(Collected data)
-- ==== Sys2Proof/Machine/Sched.lean ====
section
/-!
DEFINITION. The scheduler: rounds and deficits, the choice of a command, credits and units, the end of a job
(R16 to R19, R30 to R36 [01]; R127, R132, R137 [04]; R220, R225, R236 [07]; R260, R261 [09]; R288, R300 [10]; R305
[11]; R403, R416, R417 [14]; R421 [15]).
-/
namespace Sys2Proof.Machine

/-! Shares, pools and rounds. -/

/-- The number a command's deficits and turns count under: its slice, or 256 for the ring account (R362 [12]). -/
def Cmd.account (c : Cmd) : Nat := if c.foreign.isSome then 256 else c.slice

/-- Share of an account in a class. -/
def shareOf (d : Dev) (a k : Nat) : Nat := if a = 256 then d.board.shareIn.getD k 0 else (d.slice a).cfg.share k

/-- Unit class of an engine class. -/
def ucOf (k : EngClass) : UnitClass := Sys2Proof.Machine.EngClass.toUnit k

/-- CLASS_CREDITS.POOL (R72 [02], R19): units in service, and those still draining. -/
def poolOf (d : Dev) (k : EngClass) : Nat :=
  ((List.range (unitCount (ucOf k))).filter (fun u =>
    let e := d.unit (ucOf k) u
    (e.st == .inService && decide (e.joinAt ≤ d.sched.rounds)) || e.st == .draining)).length * unitCredits (ucOf k)

/-- Commands of an account that wait at the scheduling stage in a class. -/
def readyIn (d : Dev) (a : Nat) (k : EngClass) : List Cmd :=
  d.cmds.filter (fun (c : Cmd) => c.stage == .ready && c.account == a && c.classes.contains k)

/-- Accounts with ready work in a class. -/
def readyAccounts (d : Dev) (k : EngClass) : List Nat :=
  ((d.cmds.filter (fun (c : Cmd) => c.stage == .ready && c.classes.contains k)).map (·.account)).eraseDups

/-- Engine time of a class in a round that starts now, and the shares of the accounts with ready work (R30). -/
def roundOf (d : Dev) (k : EngClass) : Nat × Nat :=
  (poolOf d k * 1000, ((readyAccounts d k).map (fun b => shareOf d b (classNo k))).sum)

/-- What the round that starts now shares out is fixed. -/
def fixRound (d : Dev) : Dev :=
  { d with sched := { d.sched with
    round := allClasses.foldl (fun (t : TMap (Nat × Nat)) k => tset t (classNo k) (roundOf d k)) [] } }

/-- An account's worth of the present round in a class, as fixed at the round's start (R30). -/
def worth (d : Dev) (a : Nat) (k : EngClass) : Nat :=
  let r := tget (0, 0) d.sched.round (classNo k)
  r.1 * shareOf d a (classNo k) / r.2

/-- Deficit of an account in a class. -/
def deficitOf (d : Dev) (a : Nat) (k : EngClass) : Int := tget 0 (d.slice a).deficit (classNo k)

/-- The new deficit of an account in a class at a round: what is carried, up to 4 rounds' worth, and the round's
worth; 0 without ready work. -/
def refilled (d : Dev) (a : Nat) (k : EngClass) : Int :=
  if (readyIn d a k).isEmpty then 0
  else min (deficitOf d a k) (4 * (worth d a k : Int)) + (worth d a k : Int)

/-- The deficits of an account refilled, and what the registers of R72 [02] show of them. -/
def refill (d0 : Dev) (a : Nat) (d : Dev) : Dev :=
  let t := allClasses.foldl (fun (t : TMap Int) k => tset t (classNo k) (refilled d0 a k)) []
  let r := (allClasses.map (fun k => if (readyIn d0 a k).isEmpty then 0 else 2 ^ classNo k)).sum
  d.modSlice a (fun x => { x with deficit := t, deficitRd := t, readyRd := BitVec.ofNat 5 r })

/-- A class that has ready work is remembered as having had it, and its domains that are off are switched on
again (R488 [18]). -/
def noteReady (k : EngClass) (d : Dev) : Dev :=
  if (readyAccounts d k).isEmpty then d
  else
    let doms := (d.link.domainsOff.filter (fun x => (List.range (unitCount (ucOf k))).any (fun u =>
      unitDomain (ucOf k) u == x && (d.unit (ucOf k) u).st == .inService))).filter
        (fun x => d.link.waking.all (fun (w : Nat × Nat) => w.1 != x))
    { d with sched := { d.sched with lastReady := tset d.sched.lastReady (classNo k) d.clk },
             link := { d.link with waking := d.link.waking ++ doms.map (fun x => (x, d.clk + 20000)) } }
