/-- The commands of the Muslin lanes at their execution step. -/
def Obligations.HashCommands : Prop :=
  ∀ (s : State) (id : Nat) (c : Cmd),
    let d := s.dev
    let f := hashForm c.pkt c.op
    let i := inRole s c f
    let heads := headsOf s.mem d c (hashHeads c.pkt c.op).length
    let msg := dataOf d c ++ i .msg
    let more := c.pkt.segf = 1 ∨ c.pkt.segf = 2
    let fs := slhForm c.pkt c.op
    let is := inRole s c fs
    let x := c.pkt.slhSet
    let ft := treeForm c.pkt c.op
    let it := inRole s c ft
    let typ := treeType c.op c.prm
    (more → ∀ e, e = segAccepted id [] heads (i .msg) c d →
      (AtStep s id .hash c → Gives (.hash id) s e) ∧ (AtStep s id .xof c → Gives (.xof id) s e) ∧
      (AtStep s id .hmacGen c → Gives (.hmacGen id) s e) ∧ (AtStep s id .hmacVerify c → Gives (.hmacVerify id) s e) ∧
      (AtStep s id .kmacGen c → Gives (.kmacGen id) s e) ∧ (AtStep s id .kmacVerify c → Gives (.kmacVerify id) s e)) ∧
    (¬more →
      (AtStep s id .hash c → Yields (.hash id) s id (f.put .digest (std .sha (f.len c.pkt .digest) [c.prm] [msg])) d) ∧
      (AtStep s id .xof c → c.prm ≤ 2 → Yields (.xof id) s id
        (f.put .digest (std .shake (f.len c.pkt .digest) [if c.prm % 2 = 1 then 128 else 256] [msg])) d) ∧
      (AtStep s id .xof c → 2 < c.prm → Yields (.xof id) s id
        (f.put .digest (std .cshake (f.len c.pkt .digest) [if c.prm % 2 = 1 then 128 else 256]
          [msg, heads.getD 1 [], heads.getD 2 []])) d) ∧
      (AtStep s id .hmacGen c → Yields (.hmacGen id) s id (f.put .mac (hmacOf c msg (f.len c.pkt .mac))) d) ∧
      (AtStep s id .hmacVerify c → Ends (.hmacVerify id) s id
        (if hmacOf c msg (f.len c.pkt .mac) = i .mac then .ok else .verifyFail)) ∧
      (AtStep s id .kmacGen c → Yields (.kmacGen id) s id
        (f.put .mac (kmacOf c (heads.getD 1 []) msg (f.len c.pkt .mac))) d) ∧
      (AtStep s id .kmacVerify c → Ends (.kmacVerify id) s id
        (if kmacOf c (heads.getD 0 []) msg (f.len c.pkt .mac) = i .mac then .ok else .verifyFail))) ∧
    (AtStep s id .slhdsaKeygen c → Gives (.slhdsaKeygen id) s (genKey id (is .kar) (0x20 + x) 0 0 (fs.put .pk) d)) ∧
    (∀ str, str = slhStr c.pkt (is .ctx) (is .msg) →
      (AtStep s id .slhdsaSign c → ∀ (g : Bytes × Dev) sig,
        g = (if bit c.prm 4 then (seg (c.mat 0) (2 * slhN x) (slhN x), d) else draw (slhN x) d) →
        sig = std .slhSign (slhSigLen x) [x] [c.mat 0, str, g.1] → Gives (.slhdsaSign id) s
          (if Config.stdOk .slhVerify [x] [c.pub 0, str, sig] then okOuts (fs.put .sig sig) id g.2
           else invariantFail .hash id g.2)) ∧
      (AtStep s id .slhdsaVerify c → Ends (.slhdsaVerify id) s id
        (if Config.stdOk .slhVerify [x] [if c.pkt.hasKey 0 then c.pub 0 else is .ek, str, is .sig] then .ok
         else .verifyFail))) ∧
    (∀ t, treeSet (reqOf (it .kar)).typ (reqOf (it .kar)).sub = some t →
      (c.pkt.ndesc = 2 → ft.len c.pkt .pk = treePkLen (reqOf (it .kar)).typ t) →
      (AtStep s id .lmsKeygen c → (reqOf (it .kar)).typ = 0x30 → Gives (.lmsKeygen id) s
        (genKey id (it .kar) 0x30 (reqOf (it .kar)).sub 0 (ft.put .pk) d)) ∧
      (AtStep s id .xmssKeygen c → (reqOf (it .kar)).typ = 0x31 ∨ (reqOf (it .kar)).typ = 0x32 → Gives (.xmssKeygen id) s
        (genKey id (it .kar) (reqOf (it .kar)).typ (reqOf (it .kar)).sub 0 (ft.put .pk) d))) ∧
    (∀ t j, treeSet typ c.prm = some t → j = c.otIndex.getD 0 →
      (treesOk d c = false → hbmOk d c.slice = true →
        (AtStep s id .lmsSign c → Ends (.lmsSign id) s id .faultDetected) ∧
        (AtStep s id .xmssSign c → Ends (.xmssSign id) s id .faultDetected)) ∧
      (treesOk d c = true → ∀ sig,
        (AtStep s id .lmsSign c → sig = std .lmsSign (treeSigLen 0x30 t) [0x30, c.prm, j]
            (it .msg :: std .drbg 32 [c.draws] [] :: levelKeys 0x30 t (c.mat 0) j) →
          Gives (.lmsSign id) s (if Config.stdOk .lmsVerify [0x30, c.prm] [c.pub 0, it .msg, sig] then
            outcomeIs (answer .ok (ft.put .sig sig) (leBytes 8 j)) id d else invariantFail .hash id d)) ∧
        (AtStep s id .xmssSign c → sig = std .xmssSign (treeSigLen typ t) [typ, c.prm, j]
            (it .msg :: std .drbg 32 [c.draws] [] :: levelKeys typ t (c.mat 0) j) →
          Gives (.xmssSign id) s (if Config.stdOk .xmssVerify [typ, c.prm] [c.pub 0, it .msg, sig] then
            outcomeIs (answer .ok (ft.put .sig sig) (leBytes 8 j)) id d else invariantFail .hash id d)))) ∧
    (∀ t mat j l, 2 ≤ l → l ≤ t.layers → (levelKeys 0x30 t mat j)[l - 1]? = some (kmac256 (mat.drop 16)
      (leBytes 1 l ++ beBytes 8 (j / 2 ^ (t.h * (t.layers + 1 - l)))) (16 + t.n) "ORNATH-HSS")) ∧
    (∀ pk, pk = (if c.pkt.hasKey 0 then c.pub 0 else it .ek) →
      (c.pkt.hasKey 0 = false → pubOk typ c.prm pk = false →
        (AtStep s id .lmsVerify c → Ends (.lmsVerify id) s id .inputInvalid) ∧
        (AtStep s id .xmssVerify c → Ends (.xmssVerify id) s id .inputInvalid)) ∧
      ((c.pkt.hasKey 0 = true ∨ pubOk typ c.prm pk = true) →
        (AtStep s id .lmsVerify c → Ends (.lmsVerify id) s id
          (if Config.stdOk .lmsVerify [0x30, c.prm] [pk, it .msg, it .sig] then .ok else .verifyFail)) ∧
        (AtStep s id .xmssVerify c → Ends (.xmssVerify id) s id
          (if Config.stdOk .xmssVerify [typ, c.prm] [pk, it .msg, it .sig] then .ok else .verifyFail)))) ∧
    (∀ k t, c.keys.head? = some k → treeSet (d.ent k.idx).typ (d.ent k.idx).subtype = some t →
      field (it .params) 8 8 = 0 → ∀ e v u, e = d.ent k.idx → v = field (it .params) 0 8 →
      u = setCmd { c with undo := some (k.idx, e) } d → ∀ q : Dev,
      (bit c.prm 7 = true ∧ (v ≠ e.pending ∨ e.pending ≤ e.ceiling) ∧ q = failWith .policyRefused id d) ∨
      (bit c.prm 7 = true ∧ v = e.pending ∧ e.ceiling < e.pending ∧ ∃ n, n = { e with ceiling := e.pending, pend := none } ∧
        q = okOuts (ft.put .report (leBytes 8 e.next ++ leBytes 8 e.pending ++ leBytes 8 e.pending)) id
          (setEnt k.idx n u)) ∨
      (bit c.prm 7 = false ∧ e.ceiling = 2 ^ t.total ∧ q = failWith .keySigExhausted id d) ∨
      (bit c.prm 7 = false ∧ e.ceiling ≠ 2 ^ t.total ∧ ∃ np, np = newPending t e v ∧ np ≤ 2 ^ t.total ∧
        (v = 0 ∨ np ≤ (if t.layers = 1 then 2 ^ t.total else (treeOf t e.next + 2) * 2 ^ t.h)) ∧ hbmOk d c.slice = true ∧
        ∃ n, n = { e with pend := some np, cache := true, treeTo := max e.treeTo (reachOf t np) } ∧
        q = okOuts (ft.put .report (leBytes 8 e.next ++ leBytes 8 e.ceiling ++ leBytes 8 np)
          ++ ft.put .blob (sliceBlob d n (bits c.prm 3 0))) id (setEnt k.idx n u)) →
      (AtStep s id .lmsReserve c → Gives (.lmsReserve id) s q) ∧
      (AtStep s id .xmssReserve c → Gives (.xmssReserve id) s q))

#### DIRECTIONS:
The span to give again runs from the line with "e with pend" through the last line of the records above; reproduce it exactly and nothing more.

#### SOLUTION FOR THIS TASK:
        ∃ n, n = { e with pend := some np, cache := true, treeTo := max e.treeTo (reachOf t np) } ∧
        q = okOuts (ft.put .report (leBytes 8 e.next ++ leBytes 8 e.ceiling ++ leBytes 8 np)
          ++ ft.put .blob (sliceBlob d n (bits c.prm 3 0))) id (setEnt k.idx n u)) →
      (AtStep s id .lmsReserve c → Gives (.lmsReserve id) s q) ∧
      (AtStep s id .xmssReserve c → Gives (.xmssReserve id) s q))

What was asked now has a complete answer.